MK menyatakan bahwa frasa "wajib belajar minimal pada jenjang pendidikan dasar tanpa memungut biaya" dalam Pasal 34 ayat (2) Undang-Undang Nomor 20 Tahun 2003 tentang Sistem Pendidikan Nasional (Sisdiknas) menimbulkan multitafsir dan perlakuan diskriminatif. Karena itu, frasa tersebut dinilai bertentangan dengan Undang-Undang Dasar Negara Republik Indonesia Tahun 1945.

Hakim Konstitusi Enny Nurbaningsih menjelaskan bahwa selama ini frasa tersebut hanya diterapkan pada sekolah negeri.
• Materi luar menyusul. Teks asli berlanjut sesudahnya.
-- ==== Sys2Proof/Tests/Slice0.lean ====
section
/-! SUPPORT. Tests: ill-formed terms that the checks refuse, words written from the encodings of the spec, and, for each
statement of Obligations.lean, states and operands that meet its hypotheses, clause by clause; what a step leaves is checked
against values worked out from the rules by hand. -/
open Sys2Proof Sys2Proof.Machine
namespace Sys2Proof.Tests
set_option Elab.async false

/-! ## States -/

/-- A context of core 0x200 with four banks: `s1` to `s5` and three vector registers are mapped. -/
def ctx0 : Ctx :=
  { Ctx.blank with
    r := { Ctx.blank.r with
      s := [(1, 5), (2, 7), (3, 0x100), (4, 0xFFFFFFFFFFFFFFF8), (5, 0)]
      v := [(1, 1), (2, 2 ^ 32 + 3), (3, 0)]
      k := [(1, 1), (2, 0xF)] }
    decl := { Ctx.blank.decl with banks := [0, 1, 2, 3], acc := 1 }
    pc := 0x10000000000
    npc := 0x10000000002
    st := { Ctx.blank.st with live := true } }

/-- The state with a context in hand. -/
def withCx (c : Ctx) : State := { State.reset with cx := c }
def st0 : State := withCx ctx0
/-- At supervisor level. -/
def sup0 : State := withCx { ctx0 with sup := true, c := { ctx0.c with tvec := 0x200, tpc := 0x301 } }
/-- On the memory core 0. -/
def mem0 : State := withCx { ctx0 with id := { ctx0.id with core := 0 } }
def src (n : Nat) : Src := ⟨n, false⟩
/-- `s[n]` holds `x`. -/
def reg (s : State) (n : Nat) (x : Word) : State := s.onRegs fun r => { r with s := r.s.set n x }
/-- The values of operands that read. -/
def vals (o : Option (List Word × State)) : Option (List Word) := o.map (·.1)
/-- The state after an instruction that goes on. -/
def after (i : Instr) (s : State) : State := nextOr State.reset (exec i s)
/-- A scalar register after it. -/
def out (i : Instr) (s : State) (n : Nat) : Option Word := (after i s).cx.r.s.get? n
/-- The cause of a trap that it took. -/
def cause (i : Instr) (s : State) : Option Nat :=
  if (after i s).cx.sup && !s.cx.sup then some ((after i s).cx.c.cause.toNat % 64) else none

/-! ## Well-formedness: one ill-formed term for each check -/

theorem test_wf_register : (Instr.add 64 (src 1) (src 2)).wf = false ∧ (Instr.add 1 (src 64) (src 2)).wf = false := by decide
theorem test_wf_immediate : (Instr.li 1 (2 ^ 39)).wf = false ∧ (Instr.li 1 (2 ^ 39 - 1)).wf = true := by decide
theorem test_wf_even : (Instr.st (src 1) (src 2) 3).wf = false := by decide
theorem test_wf_unsigned : (Instr.slli 1 (src 2) 8192).wf = false := by decide
theorem test_wf_branch_target : (Instr.pbr 4 0).wf = false ∧ (Instr.mfb 1 4).wf = false := by decide
theorem test_wf_wait : (Instr.wait 8 0 0 0 0).wf = false := by decide
theorem test_wf_slot : (Instr.mcall 64 0 0 0 0).wf = false ∧ (Instr.mcinv 64).wf = false := by decide
theorem test_wf_type : (Instr.vld ⟨.e2m1, 0, false⟩ 1 (src 2) 0).wf = false ∧
    (Instr.vadd ⟨.e4m3, .rne, false, 0, false⟩ 1 (src 2) (src 3)).wf = false ∧ (Instr.ldx .f32 1 (src 2) 0).wf = false := by decide
theorem test_wf_mask : (Instr.vld ⟨.i32, 8, false⟩ 1 (src 2) 0).wf = false ∧ (Instr.kop .and 0 (src 1) (src 2)).wf = false := by decide
theorem test_wf_rounding : (Instr.vadd ⟨.i32, .rtz, false, 0, false⟩ 1 (src 2) (src 3)).wf = false := by decide
theorem test_wf_length : (Instr.bext 1 (src 2) 0 65).wf = false ∧ (Instr.bins 1 (src 2) 64 1).wf = false := by decide
theorem test_wf_extension : (Instr.sext 24 1 (src 2)).wf = false ∧ (Instr.lea 8 1 (src 2) (src 3)).wf = false := by decide
theorem test_wf_condition : (Instr.vcmp .un ⟨.i32, 0, false⟩ 1 (src 2) (src 3)).wf = false := by decide
theorem test_wf_atomic : (Instr.amo .fadd false .core 1 (src 2) (src 3)).wf = false ∧ (Instr.fence .core .rlx).wf = false := by decide
theorem test_wf_tile : (Instr.mxzero 8).wf = false ∧ (Instr.mx 0 17).wf = false ∧ (Instr.mx 0 0).wf = false := by decide
theorem test_wf_ring_chute : (Instr.rgrsv 1 16 (src 2)).wf = false ∧ (Instr.fpop 1 4).wf = false := by decide
theorem test_wf_event_unit : (Instr.bar false 16 (src 1)).wf = false ∧ (Instr.evsig 32).wf = false ∧ (Instr.keyrel 4).wf = false := by decide
theorem test_wf_head : (Instr.hrd 1 16).wf = false ∧ (Instr.hburst 0 16 (src 1)).wf = false := by decide
theorem test_wf_unused_operand : (Instr.kmov .set 1 (src 1)).wf = false ∧ (Instr.mxstat .cnt 1 1).wf = false ∧
    (Instr.rgst .prod 1 0 (src 1)).wf = false := by decide
theorem test_wf_selectors : (Instr.vqenc false 0 1 (src 2)).wf = false ∧ (Instr.vunpk ⟨.i8, 0, false⟩ 1 (src 2) 2).wf = false := by decide
theorem test_wf_reserved : (Instr.reservedOpcode 0 0x0800).wf = false ∧ (Instr.reservedOpcode 10 0x0800).wf = true := by decide
theorem test_wf_chain : (Instr.addi 8 (src 1) (2 ^ 35)).wf = true ∧ (Instr.addi 8 (src 1) (2 ^ 35)).wellFormed = false := by decide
Akibatnya, terjadi kesenjangan akses pendidikan dasar bagi siswa yang harus bersekolah di sekolah swasta karena keterbatasan daya tampung sekolah negeri.

“Dalam situasi seperti itu, negara tetap memiliki kewajiban konstitusional untuk memastikan tidak ada peserta didik yang terhambat memperoleh pendidikan dasar hanya karena faktor ekonomi atau keterbatasan sarana pendidikan,” jelas Enny.

Lebih lanjut, MK menegaskan bahwa konstitusi tidak membedakan satuan pendidikan dasar yang wajib dibiayai negara. Pasal 31 ayat (2) UUD 1945 mengamanatkan bahwa negara wajib membiayai pendidikan dasar agar seluruh warga negara dapat mengikuti pendidikan tersebut.

"Norma Pasal 31 ayat (2) UUD 1945 harus dimaknai bahwa pendidikan dasar yang wajib dibiayai negara mencakup satuan pendidikan yang diselenggarakan oleh pemerintah (negeri) maupun masyarakat (swasta),” ujar Enny.

Jika frasa tersebut hanya dimaknai berlaku bagi sekolah negeri, lanjut MK, maka negara justru mengabaikan kenyataan bahwa keterbatasan daya tampung sekolah negeri memaksa banyak siswa bersekolah di sekolah swasta dengan biaya lebih tinggi.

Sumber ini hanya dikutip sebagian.